Sobre a mesa de madeira rústica um boião cheio de biscoitos, uma vela de cravo e canela a arder, e um envelope para cada uma: no interior, uma fotografia assinada pelo próprio, em jeito de oferenda pela escolha de imagem na sessão anterior. A João chegou com as suas próprias oferendas, kits com mimos para o corpo destas mulheres que somos nós, a precisar - não só de alimentar a alma com livros e textos - mas de mimosear a nossa pele.
A Rosarinho trouxe avelãs, que dispus numa tigela de barro.
Leram os seus textos, falámos sobre eles e acerca dos temas que se escondiam entrelinhas, deixando-nos perder, por instantes, em considerações sobre as nossas vidas.
Depois de uma pequena pausa para um chá com biscoitos e avelãs, saltámos para as personagens. Cada uma recebeu um rolinho com um desafio de escrita. Pareciam trocados, mas traziam malandrice, que é segredo nosso. No ar anda uma cumplicidade maior e o orgulho de uma humilde transformação, que se infiltra de sessão para sessão, a fazer crescer os textos e a libertar a ousadia.
Falámos dos filhos, do "Contracorpo" da Patrícia Reis, cujo exemplar acabei por emprestar a uma delas. Uma chuva repentina caiu copiosamente, agigantando a nossa consciência de conforto, enquanto espreitávamos, de vez em quando, as gotas escorrendo ao longo das vidraças e a gaze aquosa cobrindo o vale. Do lado poente, o arvoredo balançava, acompanhando a tempestade das palavras.
Fomos personagens falando sobre personagens. Rindo, palrando, soltando disparates. Acima de tudo, fomos mulheres.
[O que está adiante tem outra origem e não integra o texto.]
-- ==== Sys2Proof/Machine/Lane.lean ====
section
/-! DEFINITION. The L-slot operations: mask logic (R326 to R329) and the lane operations (R330 to R337). -/

namespace Sys2Proof.Machine

/-! ### Mask registers -/

/-- An exposed write of a whole mask register. -/
def putK (d : BitVec 4) (L : Nat) (v : State → Wave → Word) (wid : Nat) (w : Wave) (s : State) : State :=
  setWave s wid (pushWin w (.k d.toNat (BitVec.allOnes 32) (v s w)) L)

def kA (s : State) (w : Wave) (k : BitVec 4) : Word := rdK s w (tagOf 4 0) k.toNat
def kB (s : State) (w : Wave) (k : BitVec 4) : Word := rdK s w (tagOf 4 1) k.toNat

/-- KAND (R326). -/
def execKand (f : KOp) (s : State) : Out := slotOp (.kand f) s (putK f.kd 1 fun s w => kA s w f.ka &&& kB s w f.kb)
/-- KOR (R326). -/
def execKor (f : KOp) (s : State) : Out := slotOp (.kor f) s (putK f.kd 1 fun s w => kA s w f.ka ||| kB s w f.kb)
/-- KXOR (R326). -/
def execKxor (f : KOp) (s : State) : Out := slotOp (.kxor f) s (putK f.kd 1 fun s w => kA s w f.ka ^^^ kB s w f.kb)
/-- KANDN (R326). -/
def execKandn (f : KOp) (s : State) : Out := slotOp (.kandn f) s (putK f.kd 1 fun s w => kA s w f.ka &&& ~~~(kB s w f.kb))
/-- KSET, the stream immediate (R329). -/
def execKset (k : BitVec 4) (s : State) : Out := slotOp (.kset k) s (putK k 1 fun s _ => s.cur.imm.truncate 32)
/-- KSET.sreg (R329). -/
def execKsetSreg (f : KsetS) (s : State) : Out :=
  slotOp (.ksetSreg f) s (putK f.kd 1 fun s w => (rdS s w (tagOf 4 0) f.a.toNat).truncate 32)
/-- KPOP (R328). -/
def execKpop (f : KpopF) (s : State) : Out :=
  slotOp (.kpop f) s (putS f.d 2 fun s w => BitVec.ofNat 64 (popCount (kA s w f.ka)))
/-- KFIRST (R327). -/
def execKfirst (f : KfirstF) (s : State) : Out :=
  slotOp (.kfirst f) s (putK f.kd 2 fun s w => kA s w f.ka &&& (0 - kA s w f.ka))

/-! ### Moves between lanes and clusters -/

/-- An exposed lane write of raw values: register A read whole, whatever the masks hold (R330). -/
def laneOp (h : LHdr) (L : Nat) (g : State → Wave → Lanes → Nat → Word) (wid : Nat) (w : Wave) (s : State) : State :=
  laneWrite 4 (effMask s w (tagOf 4 0) h.k.toNat) h.dc h.d L (fun i l => rawLane (g s w (rdV s w (tagOf 4 1) h.sc h.a.toNat) i) l) wid w s

/-- LMOV (R332). -/
def execLmov (h : LHdr) (s : State) : Out := slotOp (.lmov h) s (laneOp h 2 fun _ _ a i => a.at i)
/-- LBCAST (R330). -/
def execLbcast (f : LbcastF) (s : State) : Out := slotOp (.lbcast f) s (laneOp f.h 2 fun _ _ a _ => a.at f.lane.toNat)
/-- LSHUF (R337). -/
def execLshuf (f : LshufF) (s : State) : Out :=
  slotOp (.lshuf f) s (laneOp f.h 3 fun s w a i => a.at (((rdV s w (tagOf 4 2) f.h.sc f.b.toNat).at i).toNat % 32))

/-- The source lane of LSHUF.pat (R337). -/
def patLane (kind : PatKind) (m i : Nat) : Nat :=
  match kind with
  | .xor => i ^^^ m
  | .rotUp => (i + 32 - m) % 32
  | .rotDn => (i + m) % 32
  | .rev => 31 - i

/-- LSHUF.pat (R337). -/
def execLshufPat (f : LpatF) (s : State) : Out :=
  slotOp (.lshufPat f) s (laneOp f.h 3 fun _ _ a i => a.at (patLane f.kind f.n.toNat i))

/-- LGET (R331). -/
def execLget (f : LgetF) (s : State) : Out :=
  slotOp (.lget f) s (putS f.d 3 fun s w => ((rdV s w (tagOf 4 1) f.sc f.a.toNat).at f.lane.toNat).zeroExtend 64)

/-- LPUT: all 32 lanes of D are written, lane B with s[A] (R334). -/
def execLput (f : LputF) (s : State) : Out :=
  slotOp (.lput f) s fun wid w s =>
    let old := rdV s w (tagOf 4 1) f.dc f.d.toNat
    let x := (rdS s w (tagOf 4 2) f.a.toNat).truncate 32
    setWave s wid (pushWin w (.v f.dc f.d.toNat (BitVec.allOnes 32)
      (Lanes.of fun i => if i.val = f.lane.toNat then x else old.at i.val)) 2)

/-! ### Reductions and scans -/

def wordMinMax (signed isMax : Bool) (x y : Word) : Word :=
  let lt := if signed then x.toInt < y.toInt else x.toNat < y.toNat
  if decide lt = isMax then y else x

/-- `Op` of R335 on two lanes; of its events only invalid and overflow are reported (R129). -/
def redOp (op : RedOp) (x y : Word) : Rounded :=
  let fx := f32F.decode x.toNat
  let fy := f32F.decode y.toNat
  match op with
  | .addI => ⟨(x + y).toNat, none⟩
  | .addF =>
    let r := fAdd f32F .rne 0 fx fy
    ⟨r.bits, if r.ev = some .underflow then none else r.ev⟩
  | .minS => ⟨(wordMinMax true false x y).toNat, none⟩
  | .maxS => ⟨(wordMinMax true true x y).toNat, none⟩
  | .minN => ⟨(wordMinMax false false x y).toNat, none⟩
  | .maxN => ⟨(wordMinMax false true x y).toNat, none⟩
  | .minF => ⟨fMin f32F fx fy, none⟩
  | .maxF => ⟨fMax f32F fx fy, none⟩
  | .band => ⟨(x &&& y).toNat, none⟩
  | .bor => ⟨(x ||| y).toNat, none⟩
  | .bxor => ⟨(x ^^^ y).toNat, none⟩

/-- A value that passes alone: a NaN of a floating operation becomes the canonical one (R121). -/
def loneVal (op : RedOp) (x : Word) : Word :=
  match op with
  | .addF | .minF | .maxF => if (f32F.decode x.toNat).isNan then BitVec.ofNat 32 f32F.nanPat else x
  | .addI | .minS | .maxS | .minN | .maxN | .band | .bor | .bxor => x

/-- `Comb` with the event of its operation (R335). -/
def comb (op : RedOp) (x y : Option Word) : Option Word × List Ev :=
  match x, y with
  | none, y => (y.map (loneVal op), [])
  | x, none => (x.map (loneVal op), [])
  | some a, some b => let r := redOp op a b; (some (BitVec.ofNat 32 r.bits), r.ev.toList)

/-- One level of the tree: neighbours combine, their events follow in order. -/
def combLevel (op : RedOp) : List (Option Word) → List (Option Word) × List Ev
  | x :: y :: t =>
    let c := comb op x y
    let r := combLevel op t
    (c.1 :: r.1, c.2 ++ r.2)
  | l => (l, [])

def combTree (op : RedOp) : Nat → List (Option Word) × List Ev → List (Option Word) × List Ev
  | 0, x => x
  | n + 1, x => let r := combLevel op x.1; combTree op n (r.1, x.2 ++ r.2)

/-- LRED's five levels over the active lanes (R335). -/
def redTree (op : RedOp) (mask : Word) (a : Lanes) : Word × List Ev :=
  let r := combTree op 5 ((List.range 32).map (fun i => if mask.getLsbD i then some (a.at i) else none), [])
  ((r.1.headD none).getD 0, r.2)

/-- LRED (R335): each kind of event is reported at the lowest active lane, in the order in which the tree meets them. -/
def execLred (f : LredF) (s : State) : Out :=
  slotOp (.lred f) s fun wid w s =>
    let mask := effMask s w (tagOf 4 0) f.h.k.toNat
    let r := redTree f.op mask (rdV s w (tagOf 4 1) f.h.sc f.h.a.toNat)
    let low := (maskLanes mask).headD 0
    laneWrite 4 mask f.h.dc f.h.d 6 (fun i l => { val := r.1, evs := if i = low then r.2 else [], lfsr := l }) wid w s

/-- `Ident` of R336. -/
def ident (op : RedOp) : Word :=
  match op with
  | .addI => 0 | .addF => 0
  | .minS => 0x7FFFFFFF | .maxS => 0x80000000 | .minN => 0xFFFFFFFF | .maxN => 0
  | .minF => 0x7F800000 | .maxF => 0xFF800000
  | .band => 0xFFFFFFFF | .bor => 0 | .bxor => 0

/-- LSCAN's results for the active lanes in ascending order: (lane, value, events) (R336). -/
def scanGo (op : RedOp) (excl : Bool) (a : Lanes) : List Nat → Option Word → List (Nat × Word × List Ev)
  | [], _ => []
  | i :: t, acc =>
    let c := comb op acc (some (a.at i))
    (i, if excl then acc.getD (ident op) else c.1.getD 0, c.2) :: scanGo op excl a t c.1

/-- LSCAN (R336). -/
def execLscan (f : LscanF) (s : State) : Out :=
  slotOp (.lscan f) s fun wid w s =>
    let mask := effMask s w (tagOf 4 0) f.h.k.toNat
    let rs := scanGo f.op f.excl (rdV s w (tagOf 4 1) f.h.sc f.h.a.toNat) (maskLanes mask) none
    laneWrite 4 mask f.h.dc f.h.d 6
      (fun i l => let r := Tab.findD rs i (0, []); { val := r.1, evs := r.2, lfsr := l }) wid w s

end Sys2Proof.Machine
end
O fim do curso aproxima-se, e sinto-me grata por adivinhar que isso as entristece. Nada mais compensador do que o sentimento de mútua entrega; de reciprocidade. Bem hajam, minhas meninas.
NOTA
Imagem: quadro de John Everett Millais (1829-1896), um dos fundadores da Irmandade Pré-Rafaelita, que fez por recuperar o estilo "Quattrocento", da arte italiana, dando atenção aos detalhes, à efusão das cores e à complexidade das composições.